HILO » State officials are set to consider whether an emergency quarantine put into effect last summer to prevent the spread of a fungus that has destroyed thousands of acres of the Big Island’s native forests should be a permanent rule.

The quarantine prohibits transport of ohia from the island as the state continues battling the disease known as rapid ohia death. The Hawaii Board of Agriculture will vote today on a proposal that would “designate the island of Hawaii as a rapid ohia death infested area” and make the ban permanent, according to the board’s agenda.

Under the proposal, transporting ohia “flowers, leaves, seeds, stems, twigs, cuttings, wood, logs, mulch, green waste, frass and soil” from the Big Island would be prohibited except in cases where the Department of Agriculture has issued a permit. Interisland transport would not be impacted, The Hawaii Tribune-Herald reported.
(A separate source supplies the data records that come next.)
/-- Start of a request in M frame `n` where none is outstanding (R336). -/
def hwSend (x : Fin 2) (n : Nat) (s : State) : State :=
  let s := modHw x (fun c => { c with queue := c.queue.filter (fun q => !tooLate n q) }) s
  let c := s.hw[x]
  if c.out.isSome || decide (n < c.nextAt) then s
  else if c.genLeft.1 ≠ 0 then
    let g : Xact := ⟨0, c.genLeft.2, 0x04, [byteOf c.gen], c.tag, 0, .genUpdate⟩
    modHw x (fun c => launch n g { c with genLeft := (c.genLeft.1 - 1, c.genLeft.2) }) s
  else match nextXact n c with
    | none => s
    | some (q, c') =>
      let q := { q with tag := c.tag + 1 }
      transmit x n q (modHw x (fun _ => { c' with tag := c.tag + 1 }) s)

/-! ### Downstream samples -/

/-- A value as a slot sample of `w` bits (R323). -/
def slotSample (w : Nat) (y : F32) : Int := (valCode w y).1.toInt

/-- The M and S samples of the four line frames of M frame `n`: M entry n − 1, and in the M frames of an S start the S
entry of the S frame before (R327). Quad-rate slots stand at 0 until their line frame begins. -/
def lineOut (c : Chain) (n d : Nat) : List (List Int) :=
  (List.range 4).map (fun q => (List.range 16).map (fun k =>
    let u := vgetD c.down k {}
    let w := if u.paired then 32 else 24
    match u.rate with
    | .m => slotSample w (entryVal c.outM (prevF n) (k * 4 + q))
    | .s => if n % d = 0 then slotSample w (entryVal c.outS (prevF (n / d)) (k * 4 + q)) else 0
    | _ => 0))

/-- An outbound F entry that the adapter has read, `i` entries before the newest, in binary64; a non-finite value reads
+0.0 (R328, R329). -/
def fOut (c : Chain) (i k : Nat) : F64 := f32To64 (finOr0 ((c.fHist.getD i []).getD (4 * k) 0))

/-- Half a value in binary64. -/
def half64 (a : F64) : F64 := f64DivN a 2

/-- The quad-rate downstream value of a line frame in slot `k` at multiplier `m`, formed at the F tick after which it is
sent; `odd` is the second line frame of an F frame at ×2. It is computed in binary64 and rounded once (R328, R329). -/
def quadOut (c : Chain) (m : Nat) (odd : Bool) (k : Nat) : F32 :=
  let e (i : Nat) : F64 := fOut c i k
  f64To32 (match m with
    | 4 => e 0
    | 8 => f64Add (f64Add (half64 (half64 (e 3))) (half64 (e 2))) (half64 (half64 (e 1)))
    | _ => if odd then half64 (f64Add (e 1) (e 0)) else e 1)

/-- The quad-rate samples of phase `q` of the M frame (R328). -/
def quadLine (m q : Nat) (c : Chain) : Chain :=
  { c with line := c.line.zipIdx.map (fun r =>
      if r.2 = q then (List.range 16).map (fun k =>
        let u := vgetD c.down k {}
        if u.rate = .quad then slotSample (if u.paired then 32 else 24) (quadOut c m (decide (q % 2 = 1)) k) else r.1.getD k 0)
      else r.1) }

/-- The line frames whose quad-rate samples are decided at F frame `k` of an M frame (R328). -/
def quadPhases (m k : Nat) : List Nat :=
  match m with
  | 4 => [k]
  | 8 => if k % 2 = 0 then [k / 2] else []
  | _ => [2 * k, 2 * k + 1]

/-- The adapter reads the outbound entry of the F frame before `f` (R49, R328). -/
def readF (f : Nat) (c : Chain) : Chain :=
  { c with fHist := ((List.range 64).map (entryVal c.outF (prevF f)) :: c.fHist).take 4 }

/-- F frame `k` of M frame `n` on a chain. -/
def hwTickF (n k : Nat) (x : Fin 2) (s : State) : State :=
  let m := s.hive.dom.m
  if hwRuns x s then
    modHw x (fun c => (quadPhases m k).foldl (fun c q => quadLine m q c) (readF (n * m + k) c)) s
  else s

/-! ### The master's bytes -/

/-- The three bytes of downstream slot `k` in a line frame, most significant first: a paired sample has its bits 7:0 in
the first byte of the second slot (R315, R322, R323). An unused slot carries zeros (log entry 70). -/
def slotDown (c : Chain) (xs : List Int) (k : Nat) : List Byte :=
  let u := vgetD c.down k {}
  let v : Word := BitVec.ofInt 32 (xs.getD k 0)
  if u.paired then [v.extractLsb' 24 8, v.extractLsb' 16 8, v.extractLsb' 8 8]
  else if k % 2 = 1 ∧ (vgetD c.down (k - 1) {}).paired = true then
    let w : Word := BitVec.ofInt 32 (xs.getD (k - 1) 0)
    [w.extractLsb' 0 8, 0, 0]
  else [v.extractLsb' 16 8, v.extractLsb' 8 8, v.extractLsb' 0 8]

/-- The message that M frame `n` carries: the request begun in it, or NOP (R334, R336, log entry 70). -/
def downMessage (c : Chain) (n : Nat) : Xact :=
  match c.msg with
  | some (q, t) => if t = n then q else nopXact c
  | none => nopXact c

/-- The characters that the master sends in the line frame of phase `q` of M frame `n`: control down and the downstream
slots (R315, R316, R327, R334, R335). -/
def lineDown (c : Chain) (n d q : Nat) : List (Bool × Byte) :=
  let m := downMessage c n
  let head : List Byte := [byteOf (64 * q + if n % d = 0 then 32 else 0), byteOf (16 * m.gen + m.dest)] ++
    ((xactBytes m).drop (4 * q)).take 4
  let slots := (List.range 16).flatMap (slotDown c (c.line.getD q []))
  (true, 0xBC) :: (head ++ [byteOf (crc8 (head ++ slots))] ++ slots).map (fun b => (false, b))

/-- The characters of that line frame: as they were sent, or as they stand (R315). -/
def lineChars (c : Chain) (n d q : Nat) : List (Bool × Byte) :=
  match c.chars[q]? with
  | some l => l
  | none => lineDown c n d q

/-- The symbols of that line frame, ten to a character (R314). -/
def lineSymbols (c : Chain) (n d q : Nat) : List (BitVec 10) :=
  (lineEncodes c.disp ((List.range (q + 1)).flatMap (lineChars c n d))).1.drop (56 * q)
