/-- The slot is a candidate (R528). -/
def candidate (b : Bool) (s : State) : Bool := slotLive b s && decide (2 ≤ slotState b s) && slotSeq b s != 0xFFFFFFFF

/-- Program a word of flash (R437, R528, log entry 5). -/
def progWordAt (a : Nat) (w : Word) (s : State) : State := flashProg a (wordsToBytes [w]) s

/-- Program the state word of a slot. -/
def progState (b : Bool) (k : Nat) (s : State) : State := progWordAt (slotBase b s) (slotWords.getD k 0) s

/-- Retire a slot (R528). -/
def retireSlot (b : Bool) (s : State) : State := progWordAt (slotBase b s + 4) 0 s

/-- The booted slot; none where push or recovery booted (R532). -/
def bootedSlot (s : State) : Option Bool :=
  match s.boot.src with
  | .slotA => some false
  | .slotB => some true
  | _ => none

/-! ### Manifests -/

/-- A little-endian number of a byte list. -/
def leAt (bs : List Byte) (a n : Nat) : Nat := natLE ((bs.drop a).take n)

/-- The length a manifest's header gives it (R518). -/
def manLen (bs : List Byte) : Nat := 96 + 16 * leAt bs 14 2 + 32 * leAt bs 16 2 + 64

/-- Entry `i` of the component table (R519). -/
def compAt (bs : List Byte) (i : Nat) : Component :=
  let a := 96 + 16 * i
  { kind := leAt bs a 1, early := leAt bs (a + 1) 1 % 2 = 1, isSealed := leAt bs (a + 1) 1 / 2 % 2 = 1
    tuning := leAt bs (a + 2) 2, first := leAt bs (a + 4) 2, count := leAt bs (a + 6) 2, len := leAt bs (a + 8) 4 }

/-- The content of a manifest (R518). -/
def parseMan (bs : List Byte) : Manifest :=
  let c := leAt bs 14 2
  { kind := leAt bs 4 4, version := BitVec.ofNat 32 (leAt bs 8 4), tuning := leAt bs 12 2
    comps := (List.range c).map (compAt bs)
    digests := (List.range (leAt bs 16 2)).map (fun k => digestOf ((bs.drop (96 + 16 * c + 32 * k)).take 32))
    keyHash := digestOf (sha256 ((bs.drop 32).take 64)) }

/-- The key of a manifest is a programmed, unrevoked key-hash slot, the revoke bits as this power-up read them: a revocation
acts from the next boot (R521, R539). -/
def keyKnown (h : BitVec 256) (s : State) : Bool :=
  (List.finRange 4).any (fun i => s.boot.fuses.keys[i] == some h && !s.boot.revRead[i])

/-- Why a manifest does not verify, as BOOT_FAIL codes it; none: it verifies. `push`: it was pushed (R518 to R521,
R537, R540). -/
def manReason (rec push : Bool) (bs : List Byte) (s : State) : Option Nat :=
  let m := parseMan bs
  let n := manLen bs
  let body := bs.take (n - 64)
  if leAt bs 0 4 ≠ 0x4E4F4D46 ∨ m.kind ≠ (if rec then 1 else 0) ∨ bs.length < n ∨ 511 < m.digests.length ∨
      m.comps.any (fun c => decide (7 < c.kind)) ∨
      !ecdsaOk (sha256 body) ((bs.drop 32).take 64) ((bs.drop (n - 64)).take 64) then some 3
  else if s.pow.lc ≠ .blank ∧ !keyKnown m.keyHash s then some 4
  else if m.comps.any (fun c => decide (c.kind = 1) && decide (495 < c.first + c.count)) then some 10
  else if push && m.comps.any (fun c => decide (c.kind = 1) || decide (c.kind = 2)) then some 5
  else none

/-- The manifest bytes of a slot (R517). -/
def slotMan (b : Bool) (s : State) : List Byte :=
  let base := slotBase b s
  flashBytes (base + 0x1000) (min 61440 (flashNat (base + 12) 4 s)) s

/-- The bytes of a block of a slot (R517). -/
def slotBlock (b : Bool) (k : Nat) (s : State) : List Byte :=
  flashBytes (slotBase b s + (k + 1) * 0x10000) 0x10000 s

/-- The bytes of a pushed block (R537). -/
def pushedBlock (k : Nat) (s : State) : List Byte := rdBs s.boot.pushed ((k + 1) * 0x10000) 0x10000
J.B. Friday, extension forester with the University of Hawaii, said the quarantine serves as an effective tool for slowing rapid ohia death’s spread, especially relating to the transport of ohia wood.
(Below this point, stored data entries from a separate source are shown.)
/-- A capture ring that SVC_MIC_LOOP cannot use (R563). -/
def micRingBad (r : Req) (s : State) : Bool :=
  let x := s.p0.rings[ixN 16 (by decide) (argF r 3 0 4)]
  x.st != .running || x.kind != .capture || decide (argF r 3 8 6 < x.b) || decide (x.b + x.c ≤ argF r 3 8 6) ||
  decide (x.k < argF r 6 0 16 + 16)

/-- SVC_MIC_LOOP (R558, R559, R563, R567, R568). -/
def svcMicLoopDef : CmdDef :=
  { opcode := 0x0C04, minVer := 3, deferred := true
    needs := fun _ _ s => lcFielded s
    bad := fun r s =>
      badForm 5 r || (maskChans r.target).length != 1 || rsvd (arg r 3) 0x3F0F || !f32Rng 10 20000 (arg r 4) ||
      planRange false (arg r 5) (arg r 7) (arg r 6) ||
      (maskChans r.target).any (fun c => planBad false (arg r 5) (arg r 7) (argF r 6 0 16) c s) || micRingBad r s
    wrong := fun m _ s => routineWrong m s
    busy := fun _ s => s.ianik.routine.isSome
    act := fun m r s =>
      let e := effFrame s
      let todo := (maskChans r.target).map (fun c => (c.val, arg r 4))
      let x : Routine := ⟨0x0C04, m, r.tag, false, args r 3 5, r.target, todo, e, [], (0, 0), [], [], []⟩
      (setRoutine (some x) (defer 0x0C04 m r.tag none s), stDeferred, []) }

/-- SVC_LINE_HEALTH (R558, R564, R567, R568). -/
def svcLineHealthDef : CmdDef :=
  { opcode := 0x0C05, minVer := 2, deferred := true
    bad := fun r _ => badForm 1 r || rsvd r.target 1 || rsvd (arg r 3) 0xFFFF || decide ((arg r 3).toNat < 480) ||
      decide (48000 < (arg r 3).toNat)
    wrong := fun m _ s => routineWrong m s
    busy := fun _ s => s.ianik.routine.isSome
    act := fun m r s =>
      let x : Routine := ⟨0x0C05, m, r.tag, false, args r 3 1, r.target, [], effFrame s, [], (0, 0), [], [], []⟩
      (setRoutine (some x) (defer 0x0C05 m r.tag none s), stDeferred, []) }

/-- Frames that a capture ring does not hold: not written yet, or written over (R565). -/
def framesGone (x : Ring) (n k : Nat) : Bool :=
  x.kind != .capture || decide (n < x.n0) || decide (x.n0 + x.fill < n + k) || decide (n + x.k < x.n0 + x.fill)

/-- The words of frames `n` to `n + k - 1` of a capture ring, frame after frame (R450, R565). -/
def frameWords (x : Ring) (n : Nat) : Nat → State → List Word × State
  | 0, s => ([], s)
  | k + 1, s =>
    let (ws, s) := rdStoresX .ianik (x.base + (n - x.n0) % x.k * ringFw x) (ringFw x) (freeFlush 64 s)
    let (vs, s) := frameWords x (n + 1) k s
    (ws ++ vs, s)

/-- SVC_CAPTURE_READ: the frames are copied at the strobe, so none is written over meanwhile (R565, R567, R568). -/
def svcCaptureReadDef : CmdDef :=
  { opcode := 0x0C06, minVer := 2
    needs := fun _ _ s => lcFielded s
    bad := fun r s =>
      let x := s.p0.rings[tgtRing r]
      badForm 4 r || rsvd r.target 0xF || rsvd (arg r 5) 0xFFFF || arg r 5 == 0 || decide (4800 < (arg r 5).toNat) ||
      rsvd (arg r 6) 0x3FFFFFFF || badBulk (argF r 6 0 16) (argF r 6 16 14) || framesGone x (arg64 r 3) (argF r 5 0 16) ||
      decide (argF r 6 16 14 < argF r 5 0 16 * ringFw x)
    wrong := fun m r s => m != 1 || bulkTaken (argF r 6 0 16) (argF r 6 16 14) s
    act := fun m r s =>
      let (ws, s) := frameWords s.p0.rings[tgtRing r] (arg64 r 3) (argF r 5 0 16) s
      (ownBulk m (argF r 6 0 16) (argF r 6 16 14) (ramWrites (bulkAddr (argF r 6 0 16)) ws s), stOk,
        [n2w ws.length 0, 0]) }

/-- SVC_ABORT (R566 to R568). -/
def svcAbortDef : CmdDef :=
  { opcode := 0x0C07, minVer := 2
    bad := fun r _ => badForm 0 r || badTarget r
    wrong := fun m _ _ => m != 1
    act := fun _ _ s => (setRoutine (s.ianik.routine.map (fun r => { r with abort := true })) s, stOk, []) }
“In terms of the likelihood of something moving the disease, wood is really it because this fungus is in the sapwood,” Friday said. “That’s a really risky thing to move.”

The fungus was first discovered in 2010 and has since affected more than 36,000 acres of ohia trees.

The emergency yearlong quarantine rule gave “agencies time to determine possible needs,” said Christy Martin of the Oahu-based Coordinating Group on Alien and Pest Species. Public outreach has played a major role in the fight against the disease, she said.